Major vascular injury during anterior lumbar spinal surgery: incidence, risk factors, and management.

Study Design. Retrospective chart review. Objective. To examine the incidence of major vascular injury during anterior lumbar spinal surgery, attempt to identify predisposing risk factors, and to discuss management techniques. Summary of Background Data. Major vascular injury can be a catastrophic complication of anterior lumbar spinal surgery. Methods. Current procedural terminology codes were used to identify the occurrence of major vascular injury, defined as injury to the iliac vessels, vena cava, and aorta. Once identified, the office record, hospital chart, operative note, and diagnostic test results were reviewed in detail.
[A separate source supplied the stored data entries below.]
/-! ### No new job outside the engine's rows -/

/-- From w to v no record has come into a bank, and one that is in a bank is of the same run (R117). -/
structure Work.AddsNoJob (w v : Work) : Prop where
  id : v.id = w.id
  jobs : w.lane.run.queue.AddsNoJob v.lane.run.queue
  runNumber : (∃ r ∈ v.lane.run.queue.records, r.InBank) → v.lane.runNumber = w.lane.runNumber

namespace Work.AddsNoJob

variable {w v : Work}

theorem of_same (hid : v.id = w.id := by rfl) (hq : v.lane.run.queue = w.lane.run.queue := by rfl)
    (hn : v.lane.runNumber = w.lane.runNumber := by rfl) : w.AddsNoJob v :=
  ⟨hid, .of_queue hq, fun _ => hn⟩

theorem refl (w : Work) : w.AddsNoJob w := of_same

/-- What leaves no record. -/
theorem of_empty (hid : v.id = w.id) (hq : v.lane.run.queue.records = []) : w.AddsNoJob v :=
  ⟨hid, fun r hr => absurd hr (by simp [hq]), fun ⟨r, hr, _⟩ => absurd hr (by simp [hq])⟩

theorem of_keeps (hk : w.Keeps v) (hq : w.lane.run.queue.AddsNoJob v.lane.run.queue) : w.AddsNoJob v := by
  obtain ⟨-, hn, -⟩ := hk.config
  exact ⟨hk.id, hq, fun _ => hn⟩

theorem ite {x y : Work × Answer} {c : Prop} [Decidable c] (hx : w.AddsNoJob x.1) (hy : w.AddsNoJob y.1) :
    w.AddsNoJob (if c then x else y).1 := by
  split <;> assumption

end Work.AddsNoJob

section Commands

variable (w : Work)

theorem stopEffects_addsNoJob : w.AddsNoJob (stopEffects w) := by
  obtain ⟨a, b, latch, hl, hid⟩ := stopEffects_lane w
  exact .of_empty hid (by rw [hl]; rfl)

theorem resetLaneEffects_addsNoJob : w.AddsNoJob (resetLaneEffects w) := by
  by_cases hr : w.lane.state = .running
  · obtain ⟨hid, hjobs, hn⟩ := stopEffects_addsNoJob w
    rw [resetLaneEffects_running hr]
    exact ⟨hid, hjobs, hn⟩
  · rw [resetLaneEffects_notRunning hr]
    exact .of_same

theorem setParamBody_addsNoJob (payload : List Byte) : w.AddsNoJob (setParamBody payload w).1 := by
  have hwritten (p : Param) (v : Int) : w.AddsNoJob (w.setLane (w.lane.writeParam p v)) := by
    refine .of_same rfl (by rw [Work.setLane_lane, Lane.writeParam_run]) ?_
    simp only [Work.setLane_lane, Lane.writeParam, Lane.consequences]
    split
    case h_5 => split <;> rfl
    all_goals rfl
  unfold setParamBody
  dsimp only
  split
  · exact .refl w
  · exact .ite (.refl w) (hwritten _ _)

theorem getParamBody_addsNoJob (payload : List Byte) : w.AddsNoJob (getParamBody payload w).1 := by
  unfold getParamBody
  split <;> exact .refl w

theorem readTableBody_addsNoJob (payload : List Byte) : w.AddsNoJob (readTableBody payload w).1 := by
  unfold readTableBody
  dsimp only
  split
  · exact .refl w
  · exact .ite (.refl w) (.refl w)

theorem writeTableBody_addsNoJob (payload : List Byte) : w.AddsNoJob (writeTableBody payload w).1 := by
  have hwritten (t : Table) (first : Nat) (vs : List Int) :
      w.AddsNoJob (w.setLane (w.lane.writeTable t first vs)) := by
    cases t <;> exact .of_same
  unfold writeTableBody
  dsimp only
  split
  case h_1 | h_2 => exact .refl w
  case h_3 => exact .ite (.refl w) (.ite (.refl w) (.ite (.refl w) (hwritten _ _ _)))

/-- A slot set, and the load order with it. -/
theorem setSlot_addsNoJob (i : SlotId) (x : Slot) (order : List SlotId) :
    w.AddsNoJob (w.setLane { w.lane.setSlot i x with loadOrder := order }) := by
  cases i <;> exact .of_same

theorem loadSegmentBody_addsNoJob (payload : List Byte) : w.AddsNoJob (loadSegmentBody payload w).1 := by
  unfold loadSegmentBody
  refine .ite (.refl w) ?_
  split
  · exact .refl w
  · exact setSlot_addsNoJob w _ _ _

theorem endSegmentBody_addsNoJob (payload : List Byte) : w.AddsNoJob (endSegmentBody payload w).1 := by
  unfold endSegmentBody
  split
  · exact .refl w
  · split
    · exact setSlot_addsNoJob w _ _ _
    · exact setSlot_addsNoJob w _ _ _
    · exact .refl w
    · exact .refl w

theorem collectReportBody_addsNoJob (payload : List Byte) :
    w.AddsNoJob (collectReportBody payload w).1 := by
  unfold collectReportBody
  split
  · exact .refl w
  · split
    · exact setSlot_addsNoJob w _ _ _
    · exact .refl w
    · exact .refl w
    · exact .refl w

theorem takeWord_addsNoJob (f : SensorFields) : w.AddsNoJob (takeWord f w) :=
  .of_keeps (takeWord_keeps f w) ((addsNoJob_keptInEvents _).takeWord (.refl _) f)

theorem takeEdge_addsNoJob (k : EdgeKind) : w.AddsNoJob (takeEdge k w) :=
  .of_keeps (takeEdge_keeps k w) ((addsNoJob_keptInEvents _).takeEdge (.refl _) k)

theorem generateInstant_addsNoJob : w.AddsNoJob (generateInstant w) :=
  .of_keeps (generateInstant_keeps w) ((addsNoJob_keptInEvents _).generateInstant (.refl _))

theorem formLaneNotice_addsNoJob (id : LaneId) : w.AddsNoJob (formLaneNotice id w) := by
  unfold formLaneNotice
  split
  · exact .of_same
  · exact .refl w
Results. Three hundred forty-five operations were performed on 338 patients. Incidence of major vascular complication was 2.9% (10 of 345). There were 9 injuries of the common iliac vein and a single aortic injury. Risk factors identified in patients with major vascular injury were current or previous osteomyelitis or discogenic infection (n = 3), previous anterior spinal surgery (n = 2), spondylolisthesis (n = 2; 1 isthmic Grade II, 1 iatrogenic Grade II), large anterior osteophyte (n = 2), transitional lumbosacral vertebra (n = 1), and anterior migration of interbody device (n = 1). Lateral venorrhaphy by suture (n = 6) and hemoclip application (n = 2) was augmented by topical agents, which constituted the sole method of repair on 1 occasion. Magnetic resonance venography demonstrated iliac vein thrombosis in 1 patient. Conclusion. Current or previous osteomyelitis or discogenic infection, previous anterior spinal surgery, spondylolisthesis, osteophyte formation, transitional lumbosacral vertebra and anterior migration of interbody device point to an increased risk of vascular injury during anterior lumbar spinal surgery. Careful handling of the vascular structures and liberal use of topical hemostatic agents can lead to control of hemorrhage and preservation of vascular patency. Routine postoperative surveillance for proximal deep vein thrombosis, by magnetic resonance venography of the pelvic veins and inferior vena cava, should be performed after venorrhaphy.